According to the CDC, a focus on weight loss and learning to eat a less processed, higher fiber diet can cut the risk of developing diabetes in half.4 Without a change in diet and physical activity, 15 to 30% of individuals with prediabetes will develop type 2 diabetes within 5 years.4,6
Regardless of your position on the value of the quiz, it's out there. Clinicians should be prepared to address concerns from individuals who think they may be headed for diabetes given the results of this quiz. Every office should have a protocol to handle such calls.
1. Shahraz D. et. al. Prediabetes Risk in Adult Americans According to a Risk Test. JAMA Internal Medicine 2016; Published online ahead of print. October 3, 2016. Accessed: October 6, 2016. http://archinte.jamanetwork.com/article.aspx?articleid=2560373
2. Ad Council Prediabetes Public Service Campaign. So…Do I have Prediabetes? Available at: https://doihaveprediabetes.org/prediabetes-risk-test.html.

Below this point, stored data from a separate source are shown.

/-- LD of every width, at an address that it reads, one that is not aligned, and one that no memory answers for; SD. -/
theorem witness_CoreInstructions_memory :
    (∀ f3 ∈ [0, 1, 2, 3, 4, 5, 6], let raw := wordI 0x03 f3 10 11 0; let s := plain raw 0x80000 0; let u := (insOf s raw).s
      coreSound s raw = true ∧ iOp raw = 0x03 ∧ iF3 raw = f3 ∧ s.gx 0 (iRs1 raw) = 0x80000 ∧ immI raw = 0
        ∧ reachesB u 0x80000 0x80000 = true ∧ (match u.coreRead 0 0x80000 (2 ^ (f3 % 4)) false with
          | (.ok _, _) => true
          | _ => false) = true)
    ∧ (let raw := wordI 0x03 3 10 11 0; coreSound (plain raw 0x80004 0) raw = true ∧ 0x80004 % 8 ≠ 0)
    ∧ (let raw := wordI 0x03 3 10 11 0; let s := plain raw 0x3F0000000000 0
       coreSound s raw = true ∧ (match (insOf s raw).s.coreRead 0 0x3F0000000000 8 false with
          | (.fault _, _) => true
          | _ => false) = true)
    ∧ (∀ f3 ∈ [0, 3], let raw := wordI 0x23 f3 0 11 (12 : Nat); let s := plain raw 0x80000 0x55; let u := (insOf s raw).s
       coreSound s raw = true ∧ iOp raw = 0x23 ∧ iF3 raw = f3 ∧ iRs2 raw = 12 ∧ immS raw = 0 ∧ storesB u 0x80000 0x80000 (2 ^ f3) = true) := by
  refine ⟨?_, ?_, ?_, ?_⟩ <;> decide +kernel

/-- FLD and FLW, FSD and FSW, FADD. -/
theorem witness_CoreInstructions_floats :
    (∀ f3 ∈ [2, 3], let raw := wordI 0x07 f3 10 11 0; let s := fullCore raw 0x80000 0 {}
      coreSound s raw = true ∧ (s.core 0).f.length = 32 ∧ iOp raw = 0x07 ∧ iF3 raw = f3 ∧ reachesB (insOf s raw).s 0x80000 0x80000 = true
        ∧ coreSound (fullCore raw 0x80002 0 {}) raw = true ∧ 0x80002 % 4 ≠ 0)
    ∧ (∀ f3 ∈ [2, 3], let raw := wordI 0x27 f3 0 11 12; let s := fullCore raw 0x80000 0 {}
      coreSound s raw = true ∧ iOp raw = 0x27 ∧ iF3 raw = f3 ∧ immS raw = 0 ∧ storesB (insOf s raw).s 0x80000 0x80000 (2 ^ f3) = true)
    ∧ (∀ d ∈ [0, 1], let raw := wordI 0x53 0 10 11 (12 + d * 2 ^ 5); let s := fullCore raw 0 0 {}
      coreSound s raw = true ∧ iOp raw = 0x53 ∧ iF7 raw = d ∧ (s.rmMode 0 (iF3 raw)).isSome = true)
    ∧ (let raw := wordI 0x53 5 10 11 12; let s := fullCore raw 0 0 {}
      coreSound s raw = true ∧ iF7 raw = 0 ∧ s.rmMode 0 (iF3 raw) = none) := by
  refine ⟨?_, ?_, ?_, ?_⟩ <;> decide +kernel

/-- CSRRW of fcsr, CSRRS of GCID without and with a write, an unreadable CSR; VSETVLI; VADD.VV. -/
theorem witness_CoreInstructions_csrs :
    (let raw := wordI 0x73 1 10 11 3; coreSound (plain raw 0xFF 0) raw = true ∧ iOp raw = 0x73 ∧ iF3 raw = 1 ∧ iImm raw = 3)
    ∧ (∀ r ∈ [0, 11], let raw := wordI 0x73 2 10 r 0xCC0; coreSound (plain raw 0 0) raw = true ∧ iF3 raw = 2 ∧ iImm raw = 0xCC0 ∧ iRs1 raw = r)
    ∧ (let raw := wordI 0x73 2 10 0 0x300; coreSound (plain raw 0 0) raw = true ∧ iF3 raw % 4 ≠ 0 ∧ (plain raw 0 0).csrRead 0 (iImm raw) = none)
    ∧ (let raw := wordI 0x57 7 10 11 (3 * 2 ^ 3); let s := plain raw 8 0
       coreSound s raw = true ∧ iOp raw = 0x57 ∧ iF3 raw = 7 ∧ nbits raw 31 31 = 0 ∧ vtypeOk (nbits raw 30 20) = true
        ∧ s.gx 0 (iRs1 raw) ≤ vlmaxOf (8 * 2 ^ nbits (nbits raw 30 20) 5 3) (lmul8Of (nbits (nbits raw 30 20) 2 0)))
    ∧ (let raw := wordI 0x57 7 10 11 4; coreSound (plain raw 8 0) raw = true ∧ vtypeOk (nbits raw 30 20) = false)
    ∧ (let raw := wordI 0x57 0 1 2 (3 + 32); let s := fullCore raw 0 0 { vtype := 0x18, vl := 8 }
       coreSound s raw = true ∧ vF6 raw = 0 ∧ vVm raw = true ∧ (s.core 0).vcfg.vill = false ∧ (s.core 0).vcfg.lmul8 = 8
        ∧ (s.core 0).vcfg.sew = 64 ∧ (s.core 0).vstart = 0 ∧ (s.core 0).vl ≤ 512 / 64 ∧ (s.core 0).v.length = 32)
    ∧ (let raw := wordI 0x57 0 1 2 (3 + 32); let s := fullCore raw 0 0 { vtype := w (2 ^ 63) }
       coreSound s raw = true ∧ (s.core 0).vcfg.vill = true) := by
  refine ⟨?_, ?_, ?_, ?_, ?_, ?_, ?_⟩ <;> decide +kernel

/-- LR; SC without a reservation that covers its bytes, and with one. -/
theorem witness_CoreInstructions_reservation :
    (∀ f3 ∈ [2, 3], let raw := wordI 0x2F f3 10 11 (2 * 2 ^ 7); let s := plain raw 0x80000 0
      coreSound s raw = true ∧ iOp raw = 0x2F ∧ iF7 raw / 4 = 2 ∧ iRs2 raw = 0 ∧ reachesB (insOf s raw).s 0x80000 0x80000 = true)
    ∧ (∀ f3 ∈ [2, 3], ∀ r ∈ [none, some (0x80008, 8), some (0x80000, 8)], let raw := wordI 0x2F f3 10 11 (12 + 3 * 2 ^ 7)
      let s := fullCore raw 0x80000 5 { resv := r }
      coreSound s raw = true ∧ iF7 raw / 4 = 3 ∧ storesB (insOf s raw).s 0x80000 0x80000 (2 ^ f3) = true ∧ (s.core 0).resv = r) := by
  refine ⟨?_, ?_⟩ <;> decide +kernel

/-- A core that handles queue 1029 of a kind, into which a message was sent; buffers lie in its scratch. -/
def queueCore (raw kind x1 prod : Nat) (consumer : Bool) (msgs : List (List Byte)) : State :=
  let s := core raw x1 0x3E0000000040 [.queue 1029] { queues := [1029], last := 0 } true (queueRegs kind ++ [(Reg.QU_PROD 1029, w prod)])
  msgs.foldl put { s with qConsumer := if consumer then [(1029, 1)] else [] }
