-- ==== Sys2Proof/Machine/ControlFamily.lean ====
section
/-! DEFINITION. The control family and the no-effect accesses (43_control.md). -/

namespace Sys2Proof.Machine

/-- NOP (R190). -/
def execNop (s : State) : Host.Outcome State Fault Refusal := noData s

/-- CMD_RSVD (R191; 30_encoding.md R75): the code is not captured (60_exceptions.md R210). -/
def execCmdRsvd (_code : Byte) (s : State) : Host.Outcome State Fault Refusal := noData { s with cmdErr := true }

/-- CLR_CMDERR (R192). -/
def execClrCmderr (s : State) : Host.Outcome State Fault Refusal := noData { s with cmdErr := false }

/-- SOFT_RESET (R193). -/
def execSoftReset (s : State) : Host.Outcome State Fault Refusal := noData (resetBlock s)

/-- RD_STATUS (R194): reading clears nothing. -/
def execRdStatus (s : State) : Host.Outcome State Fault Refusal := answer (statusByte s) s

/-- WR_IGNORED (R195). -/
def execWrIgnored (_a : RegAddr) (_d : Byte) (s : State) : Host.Outcome State Fault Refusal := noData s

/-- RD_ZERO (R196). -/
def execRdZero (_a : RegAddr) (s : State) : Host.Outcome State Fault Refusal := answer 0x00 s

end Sys2Proof.Machine
end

Accessed October 8, 2016
3. American Diabetes Association. Available at: http://www.diabetes.org/newsroom/press-releases/2016/first-of-its-kind-psa-campaign-targets-86-million-american-adults-with-prediabets.html. Accessed October 8, 2016.
4. Centers for Disease Control and Prevention. National Diabetes Statistics Report: Estimates of Diabetes and Its Burden in the United States, 2014. Atlanta, GA: U.S. Department of Health and Human Services; 2014.
5. American Diabetes Association. Standards of medical care in diabetes—2016. Diabetes Care. 2016;39(suppl 1):S1-S106.
6. Lalita Khaodhiar, MD, Sue Cummings, MS, RD, LDN, and Caroline M. Apovian, MD. Treating Diabetes and Prediabetes by Focusing on Obesity Management. Curr Diab Rep. 2009 Oct; 9(5): 348–354.